For the records below, print the lines from the line with "heat (R521). -/" through the line with "if joules <" exactly as written; include both end lines and exclude the rest.

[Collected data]
%%

/-- POWER_CUT (R385, R386, R512): input below 40 V for 1 µs. -/
def execPowerCut (mv : Nat) (s : State) : Host.Outcome State Fault Refusal :=
  runAny (fun w => if 40000 ≤ mv then w else turnOff (onPower (fun p => { p with inputMv := mv }) w)) s

/-- OVERVOLTAGE (R512): input above 60 V for 1 µs, or above 80 V at any moment, is isolated and ends as a cut does. -/
def execOvervoltage (mv : Nat) (long : Bool) (s : State) : Host.Outcome State Fault Refusal :=
  runAny (fun w =>
    if mv ≤ 60000 ∨ (long = false ∧ mv ≤ 80000) then w
    else turnOff (onPower (fun p => { p with inputMv := mv, isolated := true }) w)) s

/-- INPUT_RETURN (R512): input has stayed within 42 to 58 V for 100 ms with PWR_EN asserted: the power stage may start the
module again. -/
def execInputReturn (mv : Nat) (s : State) : Host.Outcome State Fault Refusal :=
  runAny (fun w =>
    if inputRated mv && w.m.power.en then onPower (fun p => { p with inputMv := mv, isolated := false }) w else w) s

/-- The thresholds that a reading of a sensor is beyond (R519), warning and critical: 1 millivolts, 2 watts, 3 to 7 tenths
of a degree, 8 hundredths of a litre a minute, 9 joules; sensor 7 has none, and what is critical of the input power is four
windows, not one (R514). -/
def sensorLevel (id v : Nat) : Nat :=
  match id with
  | 1 => b2n (!inputRated v) + b2n (decide (v < 40000 ∨ 60000 < v))
  | 2 => b2n (decide (2000 < v))
  | 3 => b2n (decide (1000 < v)) + b2n (decide (1150 ≤ v))
  | 4 => b2n (decide (1000 < v)) + b2n (decide (1150 ≤ v))
  | 5 => b2n (decide (950 < v)) + b2n (decide (1100 < v))
  | 6 => b2n (decide (450 < v)) + b2n (decide (500 < v))
  | 8 => b2n (decide (v < 150)) + b2n (decide (v < 100))
  | 9 => b2n (decide (v < 60)) + b2n (decide (v < 45))
  | _ => 0

/-- A sensor has a value: a reading that is beyond a further threshold sends an event, and while it is beyond one, ALERT#
is asserted (R519; log 122). -/
def sense (id v : Nat) (w : Mach) : Mach :=
  let was := if w.m.power.beyond.contains id then max 1 (sensorLevel id (tread 0 w.m.power.sensors id)) else 0
  let now := sensorLevel id v
  onPower (fun p =>
    let beyond := if now = 0 then p.beyond.filter (· != id) else if was = 0 then p.beyond ++ [id] else p.beyond
    let shut := p.shut.map fun e => (e.1, if (dieSensors e.1).any (p.beyond ++ beyond).contains then w.m.tick else e.2)
    { p with sensors := tput p.sensors id v, beyond := beyond, shut := shut, events := p.events + b2n (was < now) }) w

/-- ALERT# is asserted (R517). -/
def alertPin (w : Mach) : Bool :=
  ackOut (tread {} w.m.hifCtr 96) != 0 || ackOut (tread {} w.m.hifCtr 97) != 0 || !w.m.power.beyond.isEmpty

/-- SENSOR_UPDATE (R519). -/
def execSensorUpdate (id : BitVec 4) (value : Nat) (s : State) : Host.Outcome State Fault Refusal :=
  run (fun w => if 1 ≤ id.toNat ∧ id.toNat ≤ 9 then sense id.toNat value w else w) s

/-- INPUT_TRANSIENT (R512, R519): above 60 V for less than 1 µs and 80 V at most: absorbed, its peak recorded. -/
def execInputTransient (peak : Nat) (s : State) : Host.Outcome State Fault Refusal :=
  run (fun w => if 60000 < peak ∧ peak ≤ 80000 then sense 1 peak w else w) s

/-- A die is shut down by heat (R521). -/
def shutDie (d : Nat) (w : Mach) : Mach :=
  onPower (fun p => { p with shut := tput p.shut d w.m.tick }) (failDie d w)

/-- THERMAL_SHUTDOWN (R521): a junction at 115 °C for 1 ms. -/
def execThermalShutdown (die : BitVec 1) (s : State) : Host.Outcome State Fault Refusal := run (shutDie die.toNat) s

/-- COOLANT_SHUTDOWN (R521): a hot inlet or a low flow for 1 s takes both dies. -/
def execCoolantShutdown (s : State) : Host.Outcome State Fault Refusal := run (fun w => shutDie 1 (shutDie 0 w)) s

/-! ### The hold-up bank (R387, R515, R517) -/

/-- The keeper measures the bank (R387): HOLD_OK from 45 J on, an alert below 60 J. -/
def measureBank (joules : Nat) (w : Mach) : Mach :=
  let w := onPower (fun p => { p with joules := joules, holdOk := decide (45 ≤ joules) }) w
  let w := sense 9 joules w
  if joules < 60 then alert alHoldupLow 0 joules w else w

/-- HOLDUP_MEASURE (R387). -/
def execHoldupMeasure (joules : BitVec 8) (s : State) : Host.Outcome State Fault Refusal :=
  run (fun w => if w.m.power.good then measureBank joules.toNat w else w) s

%%

◆ **Response area**
/-- A die is shut down by heat (R521). -/
def shutDie (d : Nat) (w : Mach) : Mach :=
  onPower (fun p => { p with shut := tput p.shut d w.m.tick }) (failDie d w)

/-- THERMAL_SHUTDOWN (R521): a junction at 115 °C for 1 ms. -/
def execThermalShutdown (die : BitVec 1) (s : State) : Host.Outcome State Fault Refusal := run (shutDie die.toNat) s

/-- COOLANT_SHUTDOWN (R521): a hot inlet or a low flow for 1 s takes both dies. -/
def execCoolantShutdown (s : State) : Host.Outcome State Fault Refusal := run (fun w => shutDie 1 (shutDie 0 w)) s

/-! ### The hold-up bank (R387, R515, R517) -/

/-- The keeper measures the bank (R387): HOLD_OK from 45 J on, an alert below 60 J. -/
def measureBank (joules : Nat) (w : Mach) : Mach :=
  let w := onPower (fun p => { p with joules := joules, holdOk := decide (45 ≤ joules) }) w
  let w := sense 9 joules w
  if joules < 60 then alert alHoldupLow 0 joules w else w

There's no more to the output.